Throughout Suits’ first six seasons, its characters are essentially caricatures whose relationships with themselves and each other are mainly shallow and undeveloped. The show’s female characters suffer the most from this underwritten tendency, particularly Gina Torres’ Jessica, who never really gets to be more than a plot device. (Torres captained a spinoff, Pearson, launched from Suits’ seventh-season finale, but it only lasted a single season, and it’s hard not to wonder if that was partly because the writers had so little to build on.) And though the show lives and dies with the lighthearted chemistry between Mike and Harvey, not even Gabriel Macht’s deep commitment to sending flirtatious smiles in Adams’s direction can fully convince us that Mike deserves to be where he’s at.

Season seven’s writers seem to have realized all of this abruptly. (It’s probably no coincidence it was the first full season to follow the 2016 election.) Once it has straightened out the giant plot wrinkle it started with, the show goes full-throttle redemption arc, working overtime to deepen its characters and repair all of its negatives at once. Newly born again and (somehow) (nonsensically) admitted to the bar for real-real, Mike begins tackling large-scale pro bono cases with a social justice edge. Louis, we learn, has actually been in therapy all along; the show fast-tracks him through a personal growth arc that sees him almost instantly learning to put other people before himself. Donna, whose whole character til now has been “being loyal to Harvey,” suddenly gets dreams and lines like, “I think I regret putting Harvey over myself.” Season seven can’t stop telling you how feminist it is: “A man can’t swing a dead cat around here without hitting a strong-willed woman,” Rachel’s father says at one point.

When, in the seventh-season finale, Mike finally tells Harvey, “This is who I am, it’s who I’ve always been” — meaning that he’s an ethical do-good lawyer who only wants to take pro-bono work for the betterment of humanity — Harvey is too good to remind him what a giant retcon this is, for both him and for Suits.
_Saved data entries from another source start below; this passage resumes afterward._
/-! ## Holds -/

theorem accept_of_not_canAccept {s : State} (hfault : s.modelFault = none) (h : ¬ CanAccept s) (disp : Disposition)
    (outs : List OutItem) : accept disp outs s = .next s := by
  rw [accept, guarded_of_none hfault, if_neg (mt (acceptEnabled_iff s).mp h)]

/-- Without a model fault, `CanEmit` asks no more than the check of the emit step. -/
theorem emitEnabled_iff_canEmit {s : State} (hfault : s.modelFault = none) (item : OutItem) :
    s.emitEnabled item = true ↔ CanEmit s item := by
  obtain ⟨_, hlength, hreserved⟩ := (modelFault_eq_none_iff s).mp hfault
  simp [emitEnabled_iff, CanEmit, hlength, hreserved]

theorem emitItem_of_not_canEmit {s : State} {item : OutItem} (hfault : s.modelFault = none) (h : ¬ CanEmit s item) :
    emitItem item s = .next s := by
  rw [emitItem, guarded_of_none hfault, if_neg (mt (emitEnabled_iff_canEmit hfault item).mp h)]

/-- Settles O39: an ingress arm is an accept step and the egress one an emit step, and both hold where they are not enabled. -/
theorem disabledInstructionsHold : Obligations.DisabledInstructionsHold := by
  refine fun s hfault => ⟨fun i hport hready => ?_, fun tm sm ti si hready => ?_⟩
  · rcases ingressResult_or_reply s.idMac s.idIp i with ⟨_, result, hresult⟩ | ⟨hegress, _⟩
    · rw [exec_eq_accept hresult, accept_of_not_canAccept hfault hready]
    · cases hport.symm.trans hegress
  · rw [exec_txArpReply, emitItem_of_not_canEmit hfault hready]

end Sys2Proof.Machine
end

section
/-! PROOFS of the statements about the thirteen dispatch arms: O1 to O5 and O7 to O14. The conditions of a class, stated of what the
readers give, are conditions on the fields of `Laws.Buffers`; they choose the branch of `instrOf`. The arm is then an accept step with
its result. -/

namespace Sys2Proof

/-! ## A read that succeeds is the field's value -/

theorem memRead_eq_ok_iff {w : Nat} {m : Ifb} {a n : Nat} {v : BitVec w} :
    memRead w m a n = .ok v ↔ a + n ≤ m.length ∧ BitVec.ofNat w (beValue ((m.drop a).take n)) = v := by
  by_cases hin : a + n ≤ m.length
  · simp [memRead_ok w m a n hin, hin]
  · simp [memRead_violation w m a n (Nat.lt_of_not_le hin), hin]

theorem readU8_eq_ok_iff {m : Ifb} {a : Nat} {v : U8} : readU8 m a = .ok v ↔ a + 1 ≤ m.length ∧ fieldU8 m a = v :=
  memRead_eq_ok_iff

theorem readU16_eq_ok_iff {m : Ifb} {a : Nat} {v : U16} : readU16 m a = .ok v ↔ a + 2 ≤ m.length ∧ fieldU16 m a = v :=
  memRead_eq_ok_iff

theorem readIp_eq_ok_iff {m : Ifb} {a : Nat} {v : Ip} : readIp m a = .ok v ↔ a + 4 ≤ m.length ∧ fieldIp m a = v :=
  memRead_eq_ok_iff

theorem readMac_eq_ok_iff {m : Ifb} {a : Nat} {v : Mac} : readMac m a = .ok v ↔ a + 6 ≤ m.length ∧ fieldMac m a = v :=
  memRead_eq_ok_iff

/-- A frame that does not fill `IFB` is kept whole (R61). -/
theorem loadIfb_eq_of_lt {F : List Byte} (h : (loadIfb F).length < 2048) : loadIfb F = F := by
  refine loadIfb_eq_of_le F ?_
  simp only [loadIfb, Config.maxFrame, List.length_take] at h ⊢
  omega

namespace Machine

/-! ## The classes of R99, by the fields of the frame -/

section
variable {m : Ifb}

theorem hasEtherType_iff {e : U16} : HasEtherType m e ↔ 14 ≤ m.length ∧ fieldU16 m 12 = e :=
  readU16_eq_ok_iff

/-- The fields of a frame of valid ARP format with this opcode. -/
theorem ArpFormatValid.fields {opcode : U16} (h : ArpFormatValid m opcode) :
    HasEtherType m etherArp ∧ 42 ≤ m.length ∧ arpFormatAt m 14 = true ∧ fieldU16 m 20 = opcode := by
  obtain ⟨htype, hlen, hhwType, hprotoType, hhwLen, hprotoLen, hopcode⟩ := h
  exact ⟨htype, hlen, (arpFormatAt_iff_reads (by omega)).mpr ⟨hhwType, hprotoType, hhwLen, hprotoLen⟩,
    (readU16_eq_ok_iff.mp hopcode).2⟩

/-- The fields of a valid IPv4 frame with this first header byte and protocol. -/
theorem Ipv4Valid.fields {b protocol : U8} (h : Ipv4Valid m b protocol) :
    HasEtherType m etherIpv4 ∧ 34 ≤ m.length ∧ fieldU8 m 14 = b ∧ ¬ ihlMalformed (ihlOf b) = true
      ∧ ¬ m.length < 14 + headerLength (ihlOf b) ∧ fieldU8 m 23 = protocol := by
  obtain ⟨htype, hlen, hbyte, hihl, hwhole, hprotocol⟩ := h
  exact ⟨htype, hlen, (readU8_eq_ok_iff.mp hbyte).2, mt (ihlMalformed_iff _).mp hihl.not_gt, hwhole.not_gt,
    (readU8_eq_ok_iff.mp hprotocol).2⟩

theorem decode_of_arp {F : List Byte} (idIp : Ip) (h : HasEtherType (loadIfb F) etherArp) :
    decode idIp .ingress F = .ok (arpInstrOf idIp (loadIfb F)) := by
  obtain ⟨hlen, htype⟩ := hasEtherType_iff.mp h
  rw [decode_ingress_eq, instrOf, if_neg hlen.not_gt, if_pos (by rw [htype]; rfl)]

theorem decode_of_ipv4 {F : List Byte} (idIp : Ip) (h : HasEtherType (loadIfb F) etherIpv4) :
    decode idIp .ingress F = .ok (ipv4InstrOf (loadIfb F)) := by
  obtain ⟨hlen, htype⟩ := hasEtherType_iff.mp h
  rw [decode_ingress_eq, instrOf, if_neg hlen.not_gt, if_neg (by rw [htype]; decide), if_pos (by rw [htype]; rfl)]

end

/-! ## What a drop's arm answers -/

theorem dropOutputs_of_pastEth (report : Bool) {code : Disposition} (hcode : code ≠ .malformedEth) :
    dropOutputs report code = if report then [.ev (.decodeError (dispositionCode code))] else [] := by
  simp [dropOutputs, hcode]

/-- The arm of a frame dropped past the Ethernet stage, where the accept step is enabled (R212, R256). -/
theorem exec_of_dropped {i : Instr} {s : State} (code : Disposition) (hcode : code ≠ .malformedEth) (hready : CanAccept s)
    (hresult : ingressResult s.idMac s.idIp i = some (code, dropOutputs Config.reportMalformed code)) :
    exec i s = .next { s with
      pending := if Config.reportMalformed then [.ev (.decodeError (dispositionCode code))] else []
      ingress := s.ingress.tail
      trace := s.trace ++ [code] } := by
  rw [exec_of_canAccept hready hresult, dropOutputs_of_pastEth _ hcode]

/-! ## The Ethernet classes -/

/-- Settles O1: a runt is decoded before any header, and its drop is never reported. -/
theorem ethRuntIsDroppedSilently : Obligations.EthRuntIsDroppedSilently := by
  refine ⟨fun idIp F hrunt => ⟨decodeEthernet_runt _ hrunt, ?_⟩, fun s bytes hready => exec_of_canAccept hready rfl⟩
  rw [decode_ingress_eq, instrOf, if_pos hrunt, loadIfb_eq_of_lt (by omega)]

/-- Settles O14: both tests of the `etherType` fail. -/
theorem otherEtherTypeIsIgnored : Obligations.OtherEtherTypeIsIgnored := by
  refine ⟨fun idIp F e hlen htype harp hipv4 => ?_, fun s dst src e payload hready => exec_of_canAccept hready rfl⟩
  obtain ⟨_, rfl⟩ := hasEtherType_iff.mp htype
  have hdecode := decode_ingress_eq idIp F
  rw [instrOf, if_neg hlen.not_gt, if_neg (by simpa [etherArp] using harp), if_neg (by simpa [etherIpv4] using hipv4)] at hdecode
  exact ⟨_, _, hdecode⟩

/-! ## The ARP classes -/

/-- Settles O2: the first branch of an ARP frame. -/
theorem arpShortIsDropped : Obligations.ArpShortIsDropped := by
  refine ⟨fun idIp F htype hshort => ?_, fun s dst src body hready => exec_of_dropped .malformedArpShort nofun hready rfl⟩
  have hkept : loadIfb F = F := loadIfb_eq_of_lt (by omega)
  have hdecode := decode_of_arp idIp htype
  rw [hkept] at hdecode hshort ⊢
  rw [arpInstrOf, if_pos hshort] at hdecode
  exact ⟨decodeArp_short _ _ _ (by omega), _, _, hdecode⟩

/-- Settles O3: the four fields read are those whose format `decodeArp` and the decoder check. -/
theorem arpBadFormatIsDropped : Obligations.ArpBadFormatIsDropped := by
  refine ⟨fun idIp F hwType protoType hwLen protoLen htype hlen hhwType hprotoType hhwLen hprotoLen hbad => ?_,
    fun s dst src hwType protoType hwLen protoLen rest hready => exec_of_dropped .malformedArpFormat nofun hready rfl⟩
  have hformat : ¬ arpFormatAt (loadIfb F) 14 = true := by
    rw [arpFormatAt_iff_reads (by omega), hhwType, hprotoType, hhwLen, hprotoLen]
    simpa using hbad
  have hdrop := decodeArp_long (loadIfb F) 14 ((loadIfb F).length - 14) (by omega) (by omega)
  rw [if_neg hformat] at hdrop
  have hdecode := decode_of_arp idIp htype
  rw [arpInstrOf, if_neg hlen.not_gt, if_pos (by simpa using hformat), (readU16_eq_ok_iff.mp hhwType).2,
    (readU16_eq_ok_iff.mp hprotoType).2, (readU8_eq_ok_iff.mp hhwLen).2, (readU8_eq_ok_iff.mp hprotoLen).2] at hdecode
  exact ⟨hdrop, _, _, hdecode⟩

/-- Settles O7: a frame of valid format whose opcode is not a request's. -/
theorem arpNonRequestIsIgnored : Obligations.ArpNonRequestIsIgnored := by
  refine ⟨fun idIp F opcode hvalid hopcode => ?_,
    fun s dst src opcode sha tha spa tpa trailer hready => exec_of_canAccept hready rfl⟩
  obtain ⟨htype, hlen, hformat, rfl⟩ := hvalid.fields
  have hdecode := decode_of_arp idIp htype
  rw [arpInstrOf, if_neg hlen.not_gt, if_neg (by simp [hformat]), if_pos (by simpa [isRequest] using hopcode)] at hdecode
  exact ⟨_, _, _, _, _, _, hdecode⟩

/-- A request is answered or not by its target alone (R99, priorities 4 and 5). -/
theorem decode_of_arpRequest {F : List Byte} (idIp : Ip) (h : ArpFormatValid (loadIfb F) 1) {sha tha : Mac} {spa tpa : Ip}
    (hsha : readMac (loadIfb F) 22 = .ok sha) (hspa : readIp (loadIfb F) 28 = .ok spa)
    (htha : readMac (loadIfb F) 32 = .ok tha) (htpa : readIp (loadIfb F) 38 = .ok tpa) :
    ∃ dst src, decode idIp .ingress F = .ok
      (if tpa == idIp then .arpReqMatch dst src sha spa tha tpa ((loadIfb F).drop 42)
        else .arpReqOther dst src sha spa tha tpa ((loadIfb F).drop 42)) := by
  obtain ⟨htype, hlen, hformat, hopcode⟩ := h.fields
  have hdecode := decode_of_arp idIp htype
  rw [arpInstrOf, if_neg hlen.not_gt, if_neg (by simp [hformat]), if_neg (by simp [isRequest, hopcode]),
    (readMac_eq_ok_iff.mp hsha).2, (readIp_eq_ok_iff.mp hspa).2, (readMac_eq_ok_iff.mp htha).2,
    (readIp_eq_ok_iff.mp htpa).2] at hdecode
  exact ⟨_, _, hdecode⟩

/-- Settles O4: a request whose target is the identity, which `handle` answers. -/
theorem matchedArpRequestIsAnswered : Obligations.MatchedArpRequestIsAnswered := by
  refine ⟨fun idIp F sha tha spa hvalid hsha hspa htha htpa => ?_, fun s dst src sha tha spa trailer hready => ?_⟩
  · simpa using decode_of_arpRequest idIp hvalid hsha hspa htha htpa
  · exact exec_of_canAccept hready (congrArg some (requestResult_matched s.idMac s.idIp sha spa tha))

/-- Settles O5: a request whose target is not the identity, which `handle` leaves unanswered. -/
theorem otherArpRequestIsObservedOnly : Obligations.OtherArpRequestIsObservedOnly := by
  refine ⟨fun idIp F sha tha spa tpa hvalid hsha hspa htha htpa hother => ?_,
    fun s dst src sha tha spa tpa trailer hready hother => ?_⟩
  · simpa [hother] using decode_of_arpRequest idIp hvalid hsha hspa htha htpa
  · exact exec_of_canAccept hready (congrArg some (requestResult_other s.idMac hother sha spa tha))

/-! ## The IPv4 classes -/

/-- Settles O8: the first branch of an IPv4 frame. -/
theorem ipv4ShortIsDropped : Obligations.Ipv4ShortIsDropped := by
  refine ⟨fun idIp F htype hshort => ?_, fun s dst src body hready => exec_of_dropped .malformedIpv4Short nofun hready rfl⟩
  have hkept : loadIfb F = F := loadIfb_eq_of_lt (by omega)
  have hdecode := decode_of_ipv4 idIp htype
  rw [hkept] at hdecode hshort ⊢
  rw [ipv4InstrOf, if_pos hshort] at hdecode
  exact ⟨decodeIpv4_short _ _ _ (by omega), _, _, hdecode⟩

/-- Settles O9: the nibble is the IHL that `decodeIpv4` and the decoder check. -/
theorem ipv4BadIhlIsDropped : Obligations.Ipv4BadIhlIsDropped := by
  refine ⟨fun idIp F b htype hlen hbyte hbad => ?_,
    fun s dst src version ihl rest hready => exec_of_dropped .malformedIpv4Ihl nofun hready rfl⟩
  have hihl := (ihlMalformed_iff _).mpr hbad
  obtain ⟨_, rfl⟩ := readU8_eq_ok_iff.mp hbyte
  have hdrop := decodeIpv4_long (loadIfb F) 14 ((loadIfb F).length - 14) (by omega) (by omega)
  rw [if_pos hihl] at hdrop
  have hdecode := decode_of_ipv4 idIp htype
  rw [ipv4InstrOf, if_neg hlen.not_gt, if_pos hihl] at hdecode
  exact ⟨hdrop, _, _, hdecode⟩

/-- Settles O10: the header the IHL gives does not end inside the frame. -/
theorem ipv4TruncatedIsDropped : Obligations.Ipv4TruncatedIsDropped := by
  refine ⟨fun idIp F b htype hlen hbyte hgood htrunc => ?_,
    fun s dst src version ihl rest hready => exec_of_dropped .malformedIpv4Trunc nofun hready rfl⟩
  have hihl := mt (ihlMalformed_iff _).mp hgood.not_gt
  rw [← headerLength] at htrunc
  obtain ⟨_, rfl⟩ := readU8_eq_ok_iff.mp hbyte
  have hdrop := decodeIpv4_long (loadIfb F) 14 ((loadIfb F).length - 14) (by omega) (by omega)
  rw [if_neg hihl, if_pos (by omega)] at hdrop
  have hdecode := decode_of_ipv4 idIp htype
  rw [ipv4InstrOf, if_neg hlen.not_gt, if_neg hihl, if_pos htrunc] at hdecode
  exact ⟨hdrop, _, _, hdecode⟩

/-- Settles O11: a valid IPv4 frame whose protocol is not UDP's. -/
theorem ipv4NonUdpIsIgnored : Obligations.Ipv4NonUdpIsIgnored := by
  refine ⟨fun idIp F b protocol hvalid hother => ?_, fun s dst src ip payload hready => exec_of_canAccept hready rfl⟩
  obtain ⟨htype, hlen, rfl, hihl, hwhole, rfl⟩ := hvalid.fields
  have hdecode := decode_of_ipv4 idIp htype
  rw [ipv4InstrOf, if_neg hlen.not_gt, if_neg hihl, if_neg hwhole, if_pos (by simpa [isUdp] using hother)] at hdecode
  exact ⟨_, _, _, hdecode, rfl⟩

/-- Settles O12: the frame ends before the UDP header does. -/
theorem udpShortIsDropped : Obligations.UdpShortIsDropped := by
  refine ⟨fun idIp F b hvalid hshort => ?_,
    fun s dst src ip payload hready => exec_of_dropped .malformedUdpShort nofun hready rfl⟩
  obtain ⟨htype, hlen, rfl, hihl, hwhole, hudp⟩ := hvalid.fields
  have hdecode := decode_of_ipv4 idIp htype
  rw [← headerLength] at hshort ⊢
  rw [ipv4InstrOf, if_neg hlen.not_gt, if_neg hihl, if_neg hwhole, if_neg (by simp [isUdp, hudp]), if_pos (by omega)]
    at hdecode
  exact ⟨decodeUdp_short _ _ _ hshort, _, _, _, hdecode⟩

/-- The clamp leaves the arm as many bytes as `take` would of the length field (R155). -/
theorem udpPayload_eq_take (udp : UdpFields) (data : List Byte) : udpPayload udp data = data.take (udp.length.toNat - 8) := by
  rw [udpPayload, udpPayloadLength_eq _ _ (by omega), List.take_eq_take_iff]
  omega

/-- Settles O13: the last branch of an IPv4 frame, with the fields of both headers. -/
theorem udpDatagramIsReported : Obligations.UdpDatagramIsReported := by
  refine ⟨fun idIp F b srcIp dstIp srcPort dstPort length hvalid hlong hsrcIp hdstIp hsrcPort hdstPort hlength => ?_,
    fun s dst src ip udp data hready => ?_⟩
  · obtain ⟨htype, hlen, rfl, hihl, hwhole, hudp⟩ := hvalid.fields
    have hdecode := decode_of_ipv4 idIp htype
    rw [← headerLength] at hlong hsrcPort hdstPort hlength ⊢
    rw [ipv4InstrOf, if_neg hlen.not_gt, if_neg hihl, if_neg hwhole, if_neg (by simp [isUdp, hudp]), if_neg (by omega)]
      at hdecode
    exact ⟨_, _, _, _, hdecode, (readIp_eq_ok_iff.mp hsrcIp).2, (readIp_eq_ok_iff.mp hdstIp).2,
      (readU16_eq_ok_iff.mp hsrcPort).2, (readU16_eq_ok_iff.mp hdstPort).2, (readU16_eq_ok_iff.mp hlength).2⟩
  · rw [← udpPayload_eq_take]
    exact exec_of_canAccept hready rfl

end Machine
end Sys2Proof
end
It helps that the show doesn’t have to keep Mike on the straight and narrow for long: Instead, it gives Mike and Rachel a season seven finale send-off, providing them both with a chance to sail into the sunset as pro-bono lawyers. (Rachel’s fictional wedding aired in April 2018, just three weeks before Markle’s actual fairy tale wedding.) That send-off also doubles as another reset: As season eight rolls around, the remaining crew is right back to corporate schemes and stratagems, now headed up by Rachel’s dad (Wendell Pierce), who manages to be both fun and terrifying as the new top brass. Still, Suits, now self-aware, can never completely retreat into its former malaise of substituting movie quotes and pop culture cred for human connection and empathy.

By the show’s end, it’s all grown up; and if we all liked it a little better when it was younger, obnoxious, and oblivious — well, perhaps we all liked ourselves a little better in 2011, too.